# [Task objective]
Copy out all lines of the records in which the word "acctOf" appears.

(Data in this exercise Opens)

-- ==== Sys2Proof/Laws/State.lean ====
section
/-!
SUPPORT. What each update of the package leaves: one lemma per operation and field, and what a unit reads after an update of one.
-/
set_option linter.unusedVariables false
set_option linter.style.nameCheck false

namespace Sys2Proof.Machine

/-! ### A unit after an update of one -/

@[simp] theorem hartOf_updHart_same (d : Dev) (n : Nat) (f : Hart → Hart) : hartOf (updHart d n f) n = f (hartOf d n) := tabGet_tabUpd_same ..
theorem hartOf_updHart_other (d : Dev) {n k : Nat} (f : Hart → Hart) (h : k ≠ n) : hartOf (updHart d n f) k = hartOf d k := tabGet_tabUpd_other _ _ _ h
@[simp] theorem linkOf_updLink_same (d : Dev) (n : Nat) (f : Link → Link) : linkOf (updLink d n f) n = f (linkOf d n) := tabGet_tabUpd_same ..
theorem linkOf_updLink_other (d : Dev) {n k : Nat} (f : Link → Link) (h : k ≠ n) : linkOf (updLink d n f) k = linkOf d k := tabGet_tabUpd_other _ _ _ h
@[simp] theorem dieOf_updDie_same (d : Dev) (n : Nat) (f : Die → Die) : dieOf (updDie d n f) n = f (dieOf d n) := tabGet_tabUpd_same ..
theorem dieOf_updDie_other (d : Dev) {n k : Nat} (f : Die → Die) (h : k ≠ n) : dieOf (updDie d n f) k = dieOf d k := tabGet_tabUpd_other _ _ _ h
@[simp] theorem sliceOf__updSlice_same (d : Dev) (n : Nat) (f : SliceSt → SliceSt) : sliceOf_ (updSlice d n f) n = f (sliceOf_ d n) := tabGet_tabUpd_same ..
theorem sliceOf__updSlice_other (d : Dev) {n k : Nat} (f : SliceSt → SliceSt) (h : k ≠ n) : sliceOf_ (updSlice d n f) k = sliceOf_ d k := tabGet_tabUpd_other _ _ _ h
@[simp] theorem mscOf_updMsc_same (d : Dev) (n : Nat) (f : MscSt → MscSt) : mscOf (updMsc d n f) n = f (mscOf d n) := tabGet_tabUpd_same ..
theorem mscOf_updMsc_other (d : Dev) {n k : Nat} (f : MscSt → MscSt) (h : k ≠ n) : mscOf (updMsc d n f) k = mscOf d k := tabGet_tabUpd_other _ _ _ h
@[simp] theorem chanOf_updChan_same (d : Dev) (n : Nat) (f : ChanSt → ChanSt) : chanOf (updChan d n f) n = f (chanOf d n) := tabGet_tabUpd_same ..
theorem chanOf_updChan_other (d : Dev) {n k : Nat} (f : ChanSt → ChanSt) (h : k ≠ n) : chanOf (updChan d n f) k = chanOf d k := tabGet_tabUpd_other _ _ _ h
@[simp] theorem subOf_updSub_same (d : Dev) (n : Nat) (f : SubSt → SubSt) : subOf (updSub d n f) n = f (subOf d n) := tabGet_tabUpd_same ..
theorem subOf_updSub_other (d : Dev) {n k : Nat} (f : SubSt → SubSt) (h : k ≠ n) : subOf (updSub d n f) k = subOf d k := tabGet_tabUpd_other _ _ _ h
@[simp] theorem siteOf_updSite_same (d : Dev) (n : Nat) (f : SiteSt → SiteSt) : siteOf (updSite d n f) n = f (siteOf d n) := tabGet_tabUpd_same ..
theorem siteOf_updSite_other (d : Dev) {n k : Nat} (f : SiteSt → SiteSt) (h : k ≠ n) : siteOf (updSite d n f) k = siteOf d k := tabGet_tabUpd_other _ _ _ h
@[simp] theorem enclOf_updEncl_same (d : Dev) (n : Nat) (f : Enclave → Enclave) : enclOf (updEncl d n f) n = f (enclOf d n) := tabGet_tabUpd_same ..
theorem enclOf_updEncl_other (d : Dev) {n k : Nat} (f : Enclave → Enclave) (h : k ≠ n) : enclOf (updEncl d n f) k = enclOf d k := tabGet_tabUpd_other _ _ _ h
@[simp] theorem benchOf_updBench_same (d : Dev) (n : Nat) (f : BenchSt → BenchSt) : benchOf (updBench d n f) n = f (benchOf d n) := tabGet_tabUpd_same ..
theorem benchOf_updBench_other (d : Dev) {n k : Nat} (f : BenchSt → BenchSt) (h : k ≠ n) : benchOf (updBench d n f) k = benchOf d k := tabGet_tabUpd_other _ _ _ h
@[simp] theorem cmdOf_updCmd_same (d : Dev) (n : Nat) (f : CmdSlot → CmdSlot) : cmdOf (updCmd d n f) n = f (cmdOf d n) := tabGet_tabUpd_same ..
theorem cmdOf_updCmd_other (d : Dev) {n k : Nat} (f : CmdSlot → CmdSlot) (h : k ≠ n) : cmdOf (updCmd d n f) k = cmdOf d k := tabGet_tabUpd_other _ _ _ h
@[simp] theorem takeOf_updTake_same (d : Dev) (n : Nat) (f : Takeover → Takeover) : takeOf (updTake d n f) n = f (takeOf d n) := tabGet_tabUpd_same ..
theorem takeOf_updTake_other (d : Dev) {n k : Nat} (f : Takeover → Takeover) (h : k ≠ n) : takeOf (updTake d n f) k = takeOf d k := tabGet_tabUpd_other _ _ _ h
@[simp] theorem acctOf_updAcct_same (d : Dev) (n : Nat) (f : Acct → Acct) : acctOf (updAcct d n f) n = f (acctOf d n) := tabGet_tabUpd_same ..
theorem acctOf_updAcct_other (d : Dev) {n k : Nat} (f : Acct → Acct) (h : k ≠ n) : acctOf (updAcct d n f) k = acctOf d k := tabGet_tabUpd_other _ _ _ h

(Data in this exercise Closes)

# [Solution]
@[simp] theorem acctOf_updAcct_same (d : Dev) (n : Nat) (f : Acct → Acct) : acctOf (updAcct d n f) n = f (acctOf d n) := tabGet_tabUpd_same ..
theorem acctOf_updAcct_other (d : Dev) {n k : Nat} (f : Acct → Acct) (h : k ≠ n) : acctOf (updAcct d n f) k = acctOf d k := tabGet_tabUpd_other _ _ _ h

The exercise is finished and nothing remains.